ACTIVITY
Word for word, retype each record shown below.

DATASET RECORDS
/-! ### `Dev.raise` -/

@[simp] theorem Dev.raise_op (off bit : Nat) (d : Dev) : (d.raise off bit).op = d.op := (Dev.keeps_raise (own := fun _ => true) off bit d (anyReg off)).op_eq
@[simp] theorem Dev.raise_reason (off bit : Nat) (d : Dev) : (d.raise off bit).reason = d.reason := (Dev.keeps_raise (own := fun _ => true) off bit d (anyReg off)).reason_eq
@[simp] theorem Dev.raise_deg (off bit : Nat) (d : Dev) : (d.raise off bit).deg = d.deg := (Dev.keeps_raise (own := fun _ => true) off bit d (anyReg off)).deg_eq
@[simp] theorem Dev.raise_raw (off bit : Nat) (d : Dev) : (d.raise off bit).raw = d.raw := (Dev.keeps_raise (own := fun _ => true) off bit d (anyReg off)).raw_eq
@[simp] theorem Dev.raise_stg (off bit : Nat) (d : Dev) : (d.raise off bit).stg = d.stg := (Dev.keeps_raise (own := fun _ => true) off bit d (anyReg off)).stg_eq
@[simp] theorem Dev.raise_act (off bit : Nat) (d : Dev) : (d.raise off bit).act = d.act := (Dev.keeps_raise (own := fun _ => true) off bit d (anyReg off)).act_eq
@[simp] theorem Dev.raise_latch (off bit : Nat) (d : Dev) : (d.raise off bit).latch = d.latch := (Dev.keeps_raise (own := fun _ => true) off bit d (anyReg off)).latch_eq
@[simp] theorem Dev.raise_spq (off bit : Nat) (d : Dev) : (d.raise off bit).spq = d.spq := (Dev.keeps_raise (own := fun _ => true) off bit d (anyReg off)).spq_eq
@[simp] theorem Dev.raise_key (off bit : Nat) (d : Dev) : (d.raise off bit).key = d.key := (Dev.keeps_raise (own := fun _ => true) off bit d (anyReg off)).key_eq
@[simp] theorem Dev.raise_anl (off bit : Nat) (d : Dev) : (d.raise off bit).anl = d.anl := (Dev.keeps_raise (own := fun _ => true) off bit d (anyReg off)).anl_eq
@[simp] theorem Dev.raise_pwr (off bit : Nat) (d : Dev) : (d.raise off bit).pwr = d.pwr := (Dev.keeps_raise (own := fun _ => true) off bit d (anyReg off)).pwr_eq
@[simp] theorem Dev.raise_mgmt (off bit : Nat) (d : Dev) : (d.raise off bit).mgmt = d.mgmt := (Dev.keeps_raise (own := fun _ => true) off bit d (anyReg off)).mgmt_eq
@[simp] theorem Dev.raise_tbu (off bit : Nat) (d : Dev) : (d.raise off bit).tbu = d.tbu := (Dev.keeps_raise (own := fun _ => true) off bit d (anyReg off)).tbu_eq
@[simp] theorem Dev.raise_net (off bit : Nat) (d : Dev) : (d.raise off bit).net = d.net := (Dev.keeps_raise (own := fun _ => true) off bit d (anyReg off)).net_eq
@[simp] theorem Dev.raise_stm (off bit : Nat) (d : Dev) : (d.raise off bit).stm = d.stm := (Dev.keeps_raise (own := fun _ => true) off bit d (anyReg off)).stm_eq
@[simp] theorem Dev.raise_eas (off bit : Nat) (d : Dev) : (d.raise off bit).eas = d.eas := (Dev.keeps_raise (own := fun _ => true) off bit d (anyReg off)).eas_eq
@[simp] theorem Dev.raise_phx (off bit : Nat) (d : Dev) : (d.raise off bit).phx = d.phx := (Dev.keeps_raise (own := fun _ => true) off bit d (anyReg off)).phx_eq
@[simp] theorem Dev.raise_sfl (off bit : Nat) (d : Dev) : (d.raise off bit).sfl = d.sfl := (Dev.keeps_raise (own := fun _ => true) off bit d (anyReg off)).sfl_eq
@[simp] theorem Dev.raise_pub (off bit : Nat) (d : Dev) : (d.raise off bit).pub = d.pub := (Dev.keeps_raise (own := fun _ => true) off bit d (anyReg off)).pub_eq
@[simp] theorem Dev.raise_brz (off bit : Nat) (d : Dev) : (d.raise off bit).brz = d.brz := (Dev.keeps_raise (own := fun _ => true) off bit d (anyReg off)).brz_eq
@[simp] theorem Dev.raise_sht (off bit : Nat) (d : Dev) : (d.raise off bit).sht = d.sht := (Dev.keeps_raise (own := fun _ => true) off bit d (anyReg off)).sht_eq
@[simp] theorem Dev.raise_swg (off bit : Nat) (d : Dev) : (d.raise off bit).swg = d.swg := (Dev.keeps_raise (own := fun _ => true) off bit d (anyReg off)).swg_eq
@[simp] theorem Dev.raise_dns (off bit : Nat) (d : Dev) : (d.raise off bit).dns = d.dns := (Dev.keeps_raise (own := fun _ => true) off bit d (anyReg off)).dns_eq
@[simp] theorem Dev.raise_flg (off bit : Nat) (d : Dev) : (d.raise off bit).flg = d.flg := (Dev.keeps_raise (own := fun _ => true) off bit d (anyReg off)).flg_eq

WORKED SOLUTION
/-! ### `Dev.raise` -/

@[simp] theorem Dev.raise_op (off bit : Nat) (d : Dev) : (d.raise off bit).op = d.op := (Dev.keeps_raise (own := fun _ => true) off bit d (anyReg off)).op_eq
@[simp] theorem Dev.raise_reason (off bit : Nat) (d : Dev) : (d.raise off bit).reason = d.reason := (Dev.keeps_raise (own := fun _ => true) off bit d (anyReg off)).reason_eq
@[simp] theorem Dev.raise_deg (off bit : Nat) (d : Dev) : (d.raise off bit).deg = d.deg := (Dev.keeps_raise (own := fun _ => true) off bit d (anyReg off)).deg_eq
@[simp] theorem Dev.raise_raw (off bit : Nat) (d : Dev) : (d.raise off bit).raw = d.raw := (Dev.keeps_raise (own := fun _ => true) off bit d (anyReg off)).raw_eq
@[simp] theorem Dev.raise_stg (off bit : Nat) (d : Dev) : (d.raise off bit).stg = d.stg := (Dev.keeps_raise (own := fun _ => true) off bit d (anyReg off)).stg_eq
@[simp] theorem Dev.raise_act (off bit : Nat) (d : Dev) : (d.raise off bit).act = d.act := (Dev.keeps_raise (own := fun _ => true) off bit d (anyReg off)).act_eq
@[simp] theorem Dev.raise_latch (off bit : Nat) (d : Dev) : (d.raise off bit).latch = d.latch := (Dev.keeps_raise (own := fun _ => true) off bit d (anyReg off)).latch_eq
@[simp] theorem Dev.raise_spq (off bit : Nat) (d : Dev) : (d.raise off bit).spq = d.spq := (Dev.keeps_raise (own := fun _ => true) off bit d (anyReg off)).spq_eq
@[simp] theorem Dev.raise_key (off bit : Nat) (d : Dev) : (d.raise off bit).key = d.key := (Dev.keeps_raise (own := fun _ => true) off bit d (anyReg off)).key_eq
@[simp] theorem Dev.raise_anl (off bit : Nat) (d : Dev) : (d.raise off bit).anl = d.anl := (Dev.keeps_raise (own := fun _ => true) off bit d (anyReg off)).anl_eq
@[simp] theorem Dev.raise_pwr (off bit : Nat) (d : Dev) : (d.raise off bit).pwr = d.pwr := (Dev.keeps_raise (own := fun _ => true) off bit d (anyReg off)).pwr_eq
@[simp] theorem Dev.raise_mgmt (off bit : Nat) (d : Dev) : (d.raise off bit).mgmt = d.mgmt := (Dev.keeps_raise (own := fun _ => true) off bit d (anyReg off)).mgmt_eq
@[simp] theorem Dev.raise_tbu (off bit : Nat) (d : Dev) : (d.raise off bit).tbu = d.tbu := (Dev.keeps_raise (own := fun _ => true) off bit d (anyReg off)).tbu_eq
@[simp] theorem Dev.raise_net (off bit : Nat) (d : Dev) : (d.raise off bit).net = d.net := (Dev.keeps_raise (own := fun _ => true) off bit d (anyReg off)).net_eq
@[simp] theorem Dev.raise_stm (off bit : Nat) (d : Dev) : (d.raise off bit).stm = d.stm := (Dev.keeps_raise (own := fun _ => true) off bit d (anyReg off)).stm_eq
@[simp] theorem Dev.raise_eas (off bit : Nat) (d : Dev) : (d.raise off bit).eas = d.eas := (Dev.keeps_raise (own := fun _ => true) off bit d (anyReg off)).eas_eq
@[simp] theorem Dev.raise_phx (off bit : Nat) (d : Dev) : (d.raise off bit).phx = d.phx := (Dev.keeps_raise (own := fun _ => true) off bit d (anyReg off)).phx_eq
@[simp] theorem Dev.raise_sfl (off bit : Nat) (d : Dev) : (d.raise off bit).sfl = d.sfl := (Dev.keeps_raise (own := fun _ => true) off bit d (anyReg off)).sfl_eq
@[simp] theorem Dev.raise_pub (off bit : Nat) (d : Dev) : (d.raise off bit).pub = d.pub := (Dev.keeps_raise (own := fun _ => true) off bit d (anyReg off)).pub_eq
@[simp] theorem Dev.raise_brz (off bit : Nat) (d : Dev) : (d.raise off bit).brz = d.brz := (Dev.keeps_raise (own := fun _ => true) off bit d (anyReg off)).brz_eq
@[simp] theorem Dev.raise_sht (off bit : Nat) (d : Dev) : (d.raise off bit).sht = d.sht := (Dev.keeps_raise (own := fun _ => true) off bit d (anyReg off)).sht_eq
@[simp] theorem Dev.raise_swg (off bit : Nat) (d : Dev) : (d.raise off bit).swg = d.swg := (Dev.keeps_raise (own := fun _ => true) off bit d (anyReg off)).swg_eq
@[simp] theorem Dev.raise_dns (off bit : Nat) (d : Dev) : (d.raise off bit).dns = d.dns := (Dev.keeps_raise (own := fun _ => true) off bit d (anyReg off)).dns_eq
@[simp] theorem Dev.raise_flg (off bit : Nat) (d : Dev) : (d.raise off bit).flg = d.flg := (Dev.keeps_raise (own := fun _ => true) off bit d (anyReg off)).flg_eq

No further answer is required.